> **HOW TO COMPLETE THIS TASK**
Nothing is needed except the lines below that run from the one with "rw [hx, State.answer_rdf, State.answer_rdb]" through the one with "rw [State.pwrStateWrite, if_neg (by simp), if_pos", repeated exactly.

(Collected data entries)
※

theorem island_ctl_refused (i : Fin 17) (v : Word) (hs : s.serves offPwrIslandCtl) (h31 : bit 31 v = true)
    (hb : s.rdb offPwrIslandCtl i = true) (hv : bit i v = false) (hg : s.bedGuarded i = true) :
    s.completes (.pwrIslandCtlWrite v) fun t => t.rdb offPwrIslandCtl i = true ∧ t.rdb offPwrFault 31 = true ∧
      t.rdb offBlkEvt 2 = true := by
  have hi := i.isLt
  have hb' : bit i (s.rd offPwrIslandCtl) = true := hb
  obtain ⟨c, _, heq, hc⟩ := s.islandCtlWrite_eq v
  refine State.completes_cfg (by rw [exec_pwrIslandCtlWrite, execPwrIslandCtlWrite]) hs (noRegion_ctl _ (by simp)) ?_
  rw [State.answer_rdb, State.answer_rdb, State.answer_rdb, heq]
  refine ⟨?_, ?_⟩
  · rw [s.rdb_islandCtl_after, State.islandCtlWord, bit_keepBits _ _ _ _ (by omega), if_pos, hb']
    exact ⟨by omega, by simp [h31, hb', hv, hg, hi]⟩
  · rw [if_pos (hc i h31 hb hv hg)]
    exact State.pwrRefused_marks _

theorem island_ctl_on (i : Fin 17) (v : Word) (hs : s.serves offPwrIslandCtl) (h16 : i.val ≠ 16) (h31 : bit 31 v = true)
    (hv : bit i v = true) :
    s.completes (.pwrIslandCtlWrite v) fun t => t.rdb offPwrIslandCtl i = true ∧ t.rdb offPwrIslandCtl 31 = true := by
  obtain ⟨c, _, heq, -⟩ := s.islandCtlWrite_eq v
  refine State.completes_cfg (by rw [exec_pwrIslandCtlWrite, execPwrIslandCtlWrite]) hs (noRegion_ctl _ (by simp)) ?_
  rw [State.answer_rdb, State.answer_rdb, heq, s.rdb_islandCtl_after, s.rdb_islandCtl_after,
    s.bit_islandCtlWord (.inl ⟨by omega, hv⟩), s.bit_islandCtlWord (.inr rfl)]
  exact ⟨hv, h31⟩

/-- Frames are where they were, a refusal or not. -/
theorem State.refusedIf_noFrames (c : Prop) [Decidable c] {s : State} (h : s.NoFrames) : (if c then s.pwrRefused else s).NoFrames := by
  split
  · exact h.within s.pwrRefused_within (by decide) (by decide)
  · exact h

theorem island_ctl_line (v : Word) (hs : s.serves offPwrIslandCtl) (h31 : bit 31 v = false) (hon : s.lineOn = true) :
    s.completes (.pwrIslandCtlWrite v) fun t => t.rdb offPwrIslandCtl 31 = false ∧ t.islAt 1 = .off ∧
      t.frames = [] ∧ t.copies = [] := by
  obtain ⟨c, _, heq, -⟩ := s.islandCtlWrite_eq v
  let u := s.wr offPwrIslandCtl (s.islandCtlWord v)
  have hu : u = s.wr offPwrIslandCtl (s.islandCtlWord v) := rfl
  have hbit : u.rdb offPwrIslandCtl 31 = false := by
    rw [hu, State.rdb, State.rd_wr_same, s.bit_islandCtlWord (.inr rfl), h31]
  have hen : ∀ w, CtlSettle u w → w.enabled 1 = false := fun w hw => by
    rw [hw.enabled]
    simp [State.enabled, hbit]
  obtain ⟨hline, -, hframes, -⟩ := u.settleAll_lineDown s hon fun w hw => .inr (hen w hw)
  rw [hen u (.refl u), if_neg (by decide)] at hline
  refine State.completes_cfg (by rw [exec_pwrIslandCtlWrite, execPwrIslandCtlWrite]) hs (noRegion_ctl _ (by simp)) ?_
  rw [State.answer_rdb, State.answer_islAt, heq]
  obtain ⟨hf, hc⟩ := State.refusedIf_noFrames c hframes
  refine ⟨?_, ?_, by simpa using hf, by simpa using hc⟩
  · rw [s.rdb_islandCtl_after, s.bit_islandCtlWord (.inr rfl), h31]
  · rw [State.islAt_pwr (State.refusedIf_pwr _ _)]
    exact hline

/-! ## PWR.STATE -/

theorem CtlSettle.fallow {s t : State} (h : CtlSettle s t) : t.pwr.fallow = s.pwr.fallow := congrArg (·.fallow) h.fixed

theorem CtlSettle.pllOn {s t : State} (h : CtlSettle s t) : t.pwr.pllOn = s.pwr.pllOn := congrArg (·.pllOn) h.fixed

/-- Islands' bits are set, and no other register changes. -/
theorem State.setIslands_spec (l : List Nat) : (∀ x ≠ offPwrIslandCtl, (l.foldl (fun t i => t.wrb offPwrIslandCtl i true) s).rd x = s.rd x) ∧
    (∀ i < 32, (l.foldl (fun t i => t.wrb offPwrIslandCtl i true) s).rdb offPwrIslandCtl i = (s.rdb offPwrIslandCtl i || l.contains i)) := by
  induction l generalizing s with
  | nil => exact ⟨fun _ _ => rfl, fun _ _ => by simp⟩
  | cons j l ih =>
    obtain ⟨hrd, hbit⟩ := ih (s.wrb offPwrIslandCtl j true)
    refine ⟨fun x hx => (hrd x hx).trans (State.rd_wrb_ne _ _ _ hx), fun i hi => ?_⟩
    rw [List.foldl_cons, hbit i hi, State.rdb, State.rd_wrb_same, bit_setBit j i _ _ hi, List.contains_cons]
    by_cases hij : i = j
    · simp [hij]
    · have hbeq : (i == j) = false := by simpa using hij
      rw [if_neg hij, hbeq, Bool.false_or]
      rfl

theorem pwr_trim (i : Fin 17) (hs : s.serves offPwrState) (hrun : s.isRun = true) :
    s.completes .pwrStateTrim fun t => t.rdf offPwrState 31 30 = 1 ∧ (s.bedGuarded i = true → t.rdb offPwrIslandCtl i = true) := by
  have hi := i.isLt
  have hx : s.pwrStateWrite 1 = s.trimEnter := by rw [State.pwrStateWrite, if_pos (by simp [hrun])]
  refine State.completes_cfg (by rw [exec_pwrStateTrim, execPwrStateTrim]) hs (noRegion_ctl _ (by simp)) ?_
  rw [hx, State.answer_rdf, State.answer_rdb]
  unfold State.trimEnter
  extract_lets bad t u
  obtain ⟨hrd, hbit⟩ := (s.wr offPwrState 0x40000001).setIslands_spec bad
  have hout : ∀ x ∈ [offPwrIslandCtl, offPwrState], (if bad = [] then u else u.pwrRefused).rd x = t.rd x := by
    intro x hx
    have hall : u.rd x = t.rd x := (State.settleAll_ctl _ _).rd x (ctlKept_ctl x (by simp at hx; simp [hx]))
    split
    · exact hall
    · refine (State.rd_pwrRefused_ne _ ?_ ?_).trans hall <;>
      · rintro rfl
        revert hx
        decide
  refine ⟨?_, fun hg => ?_⟩
  · rw [State.rdf, hout _ (by simp)]
    unfold t
    rw [hrd _ (by simp [offPwrState, offPwrIslandCtl]), State.rd_wr_same]
    rfl
  · rw [State.rdb, hout _ (by simp)]
    refine (hbit i (by omega)).trans ?_
    rw [State.rdb, State.rd_wr_ne _ _ (by simp [offPwrState, offPwrIslandCtl])]
    by_cases hb : bit i (s.rd offPwrIslandCtl) = true
    · simp [hb]
    · have hmem : i.val ∈ bad := List.mem_filter.2 ⟨List.mem_range.2 (by omega), by simp [State.rdb, hb, hi, hg]⟩
      simp [hmem]

theorem pwr_run (hs : s.serves offPwrState) (hrun : s.isRun = false) :
    s.completes .pwrStateRun fun t => t.rdf offPwrState 31 30 = 0 := by
  have hx : s.pwrStateWrite 0 = (s.wr offPwrState 0).settleAll s := by
    rw [State.pwrStateWrite, if_neg (by simp), if_pos (by simp [hrun])]
  refine State.completes_cfg (by rw [exec_pwrStateRun, execPwrStateRun]) hs (noRegion_ctl _ (by simp)) ?_
  rw [hx, State.answer_rdf, State.rdf, (State.settleAll_ctl _ _).rd _ (ctlKept_ctl _ (by simp)), State.rd_wr_same]
  rfl

/-! ## FALLOW -/

/-- What the entry into FALLOW ends beside the islands changes registers of no island's control, no power state and no level. -/
theorem State.secAborted_spec (before : State) : (s.secAborted before).rd offRstCtl = s.rd offRstCtl ∧
    (s.secAborted before).pwr = s.pwr ∧ (s.DbgShut → (s.secAborted before).DbgShut) := by
  have hres : ∀ (u : State) port n, u.DbgShut → (u.dbgResult port n).DbgShut := fun u port n h => by
    cases port <;> exact h
  have hreq : ∀ u : State, ((u.wrb offLcReq 30 false).wrf offLcReq 29 28 2).rd offRstCtl = u.rd offRstCtl := fun u => by
    rw [State.rd_wrf_ne _ _ _ _ (by simp [offLcReq, offRstCtl]), State.rd_wrb_ne _ _ _ (by simp [offLcReq, offRstCtl])]
  unfold State.secAborted
  extract_lets t u v
  have ht : t.rd offRstCtl = s.rd offRstCtl ∧ t.pwr = s.pwr ∧ (s.DbgShut → t.DbgShut) := by
    unfold t
    split
    · exact ⟨rfl, rfl, hres _ _ _⟩
    · exact ⟨rfl, rfl, id⟩
  have hu : u.rd offRstCtl = t.rd offRstCtl ∧ u.pwr = t.pwr ∧ (t.DbgShut → u.DbgShut) := by
    unfold u
    split
    · exact ⟨rfl, rfl, hres _ _ _⟩
    · exact ⟨hreq t, rfl, id⟩
    · exact ⟨rfl, rfl, id⟩
  have hv : v.rd offRstCtl = u.rd offRstCtl ∧ v.pwr = u.pwr ∧ (u.DbgShut → v.DbgShut) := by
    unfold v
    split
    · exact ⟨hreq u, rfl, id⟩
    · exact ⟨rfl, rfl, id⟩
  exact ⟨hv.1.trans (hu.1.trans ht.1), hv.2.1.trans (hu.2.1.trans ht.2.1), fun h => hv.2.2 (hu.2.2 (ht.2.2 h))⟩

theorem State.fallowEnter_spec : s.fallowEnter.pwr.fallow = true ∧ s.fallowEnter.pwr.isl = [] ∧ s.fallowEnter.pwr.pllOn = false ∧
    s.fallowEnter.pwr.pllLocked = false ∧ s.fallowEnter.pwr.wakeArmed = true ∧ s.fallowEnter.rdb offRstCtl 0 = true ∧
    s.fallowEnter.DbgShut := by
  unfold State.fallowEnter
  extract_lets c deaf t₀ src p t₁ t₂ t₃ t₄ t₅
  have h₁ : t₁.pwr.fallow = true ∧ t₁.rdb offRstCtl 0 = true ∧ t₁.DbgShut :=
    ⟨rfl, State.rdb_wrb t₀ _ _ _ (by omega), s.dbgCloseBoth_shut⟩
  have hctl : CtlSettle t₁ t₃ := by
    refine (t₁.settle_ctl 1 true).trans (CtlSettle.foldl (.refl _) fun u i _ => ?_)
    split
    · exact .refl u
    · exact u.settle_ctl i true
  have hshut : t₃.DbgShut := by
    have hfold : ∀ (l : List Nat) (u : State), u.DbgShut → (l.foldl (fun t i => if i = 1 then t else t.settle i true) u).DbgShut := by
      intro l
      induction l with
      | nil => exact fun _ h => h
      | cons i l ih =>
        refine fun u h => ih _ ?_
        dsimp only
        split
        · exact h
        · exact islandKept_shut.settle i true h
    exact hfold _ _ (islandKept_shut.settle 1 true h₁.2.2)
  clear_value t₃
  have h₃ : t₃.pwr.fallow = true ∧ t₃.rdb offRstCtl 0 = true :=
    ⟨(congrArg (·.fallow) hctl.fixed).trans h₁.1, (congrArg (bit 0) (hctl.rd _ (ctlKept_ctl _ (by simp)))).trans h₁.2.1⟩
  obtain ⟨hrd, hpwr, hdbg⟩ := (t₃.dropTimers fun x => match x with | .ramp _ => true | _ => false).secAborted_spec s
  have h₄ : t₄.pwr.fallow = true ∧ t₄.rdb offRstCtl 0 = true ∧ t₄.DbgShut := by
    refine ⟨?_, (congrArg (bit 0) hrd).trans h₃.2, hdbg hshut⟩
    exact (congrArg (·.fallow) hpwr).trans h₃.1
  clear_value t₄
  have h₅ : t₅.pwr.fallow = true ∧ t₅.rdb offRstCtl 0 = true ∧ t₅.DbgShut := by
    unfold t₅
    split
    · exact ⟨h₄.1, (congrArg (bit 0) (State.rd_wrb_ne _ _ _ (by simp [offRstCtl, offWakeStatus]))).trans h₄.2.1, h₄.2.2⟩
    · exact h₄
  clear_value t₅
  exact ⟨h₅.1, rfl, rfl, rfl, rfl, h₅.2.1, h₅.2.2⟩

/-- A request of FALLOW closes both debug paths first. -/
theorem State.pwrStateWrite_fallow : s.pwrStateWrite 2 = (if ((s.dbgClose false).dbgClose true).blowing then
    { ((s.dbgClose false).dbgClose true) with pwr := { ((s.dbgClose false).dbgClose true).pwr with fallowWait := true } }
    else ((s.dbgClose false).dbgClose true).fallowEnter) := by
  rw [State.pwrStateWrite, if_neg (by simp), if_neg (by simp), if_pos rfl]

theorem State.blowing_dbgClose : ((s.dbgClose false).dbgClose true).blowing = s.blowing := by
  have hone : ∀ (u : State) port, (u.dbgClose port).blowing = u.blowing := fun u port => by
    rw [State.blowing, State.blowing, State.dbgClose_sec]
    split
    · rfl
    · cases port <;> rfl
  rw [hone, hone]

theorem fallow_entry (hs : s.serves offPwrState) (hb : s.blowing = false) :
    s.completes .fallowEntry fun t => t.pwr.fallow = true ∧ t.pwr.isl = [] ∧ t.pwr.pllOn = false ∧
      t.pwr.pllLocked = false ∧ t.pwr.wakeArmed = true ∧ t.rdb offRstCtl 0 = true ∧ t.sec.host.level = 0 ∧
      t.sec.port.level = 0 := by
  refine State.completes_cfg (by rw [exec_fallowEntry, execFallowEntry]) hs (noRegion_ctl _ (by simp)) ?_
  rw [State.pwrStateWrite_fallow, s.blowing_dbgClose, hb, if_neg (by simp)]
  obtain ⟨hfallow, hisl, hon, hlocked, harmed, hhold, hshut⟩ := State.fallowEnter_spec ((s.dbgClose false).dbgClose true)
  generalize ((s.dbgClose false).dbgClose true).fallowEnter = u at *
  rw [State.answer_rdb]
  simp only [State.answer_fields]
  exact ⟨hfallow, hisl, hon, hlocked, harmed, hhold, hshut⟩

※

> **RESPONSE BOX**
  rw [hx, State.answer_rdf, State.answer_rdb]
  unfold State.trimEnter
  extract_lets bad t u
  obtain ⟨hrd, hbit⟩ := (s.wr offPwrState 0x40000001).setIslands_spec bad
  have hout : ∀ x ∈ [offPwrIslandCtl, offPwrState], (if bad = [] then u else u.pwrRefused).rd x = t.rd x := by
    intro x hx
    have hall : u.rd x = t.rd x := (State.settleAll_ctl _ _).rd x (ctlKept_ctl x (by simp at hx; simp [hx]))
    split
    · exact hall
    · refine (State.rd_pwrRefused_ne _ ?_ ?_).trans hall <;>
      · rintro rfl
        revert hx
        decide
  refine ⟨?_, fun hg => ?_⟩
  · rw [State.rdf, hout _ (by simp)]
    unfold t
    rw [hrd _ (by simp [offPwrState, offPwrIslandCtl]), State.rd_wr_same]
    rfl
  · rw [State.rdb, hout _ (by simp)]
    refine (hbit i (by omega)).trans ?_
    rw [State.rdb, State.rd_wr_ne _ _ (by simp [offPwrState, offPwrIslandCtl])]
    by_cases hb : bit i (s.rd offPwrIslandCtl) = true
    · simp [hb]
    · have hmem : i.val ∈ bad := List.mem_filter.2 ⟨List.mem_range.2 (by omega), by simp [State.rdb, hb, hi, hg]⟩
      simp [hmem]

theorem pwr_run (hs : s.serves offPwrState) (hrun : s.isRun = false) :
    s.completes .pwrStateRun fun t => t.rdf offPwrState 31 30 = 0 := by
  have hx : s.pwrStateWrite 0 = (s.wr offPwrState 0).settleAll s := by
    rw [State.pwrStateWrite, if_neg (by simp), if_pos (by simp [hrun])]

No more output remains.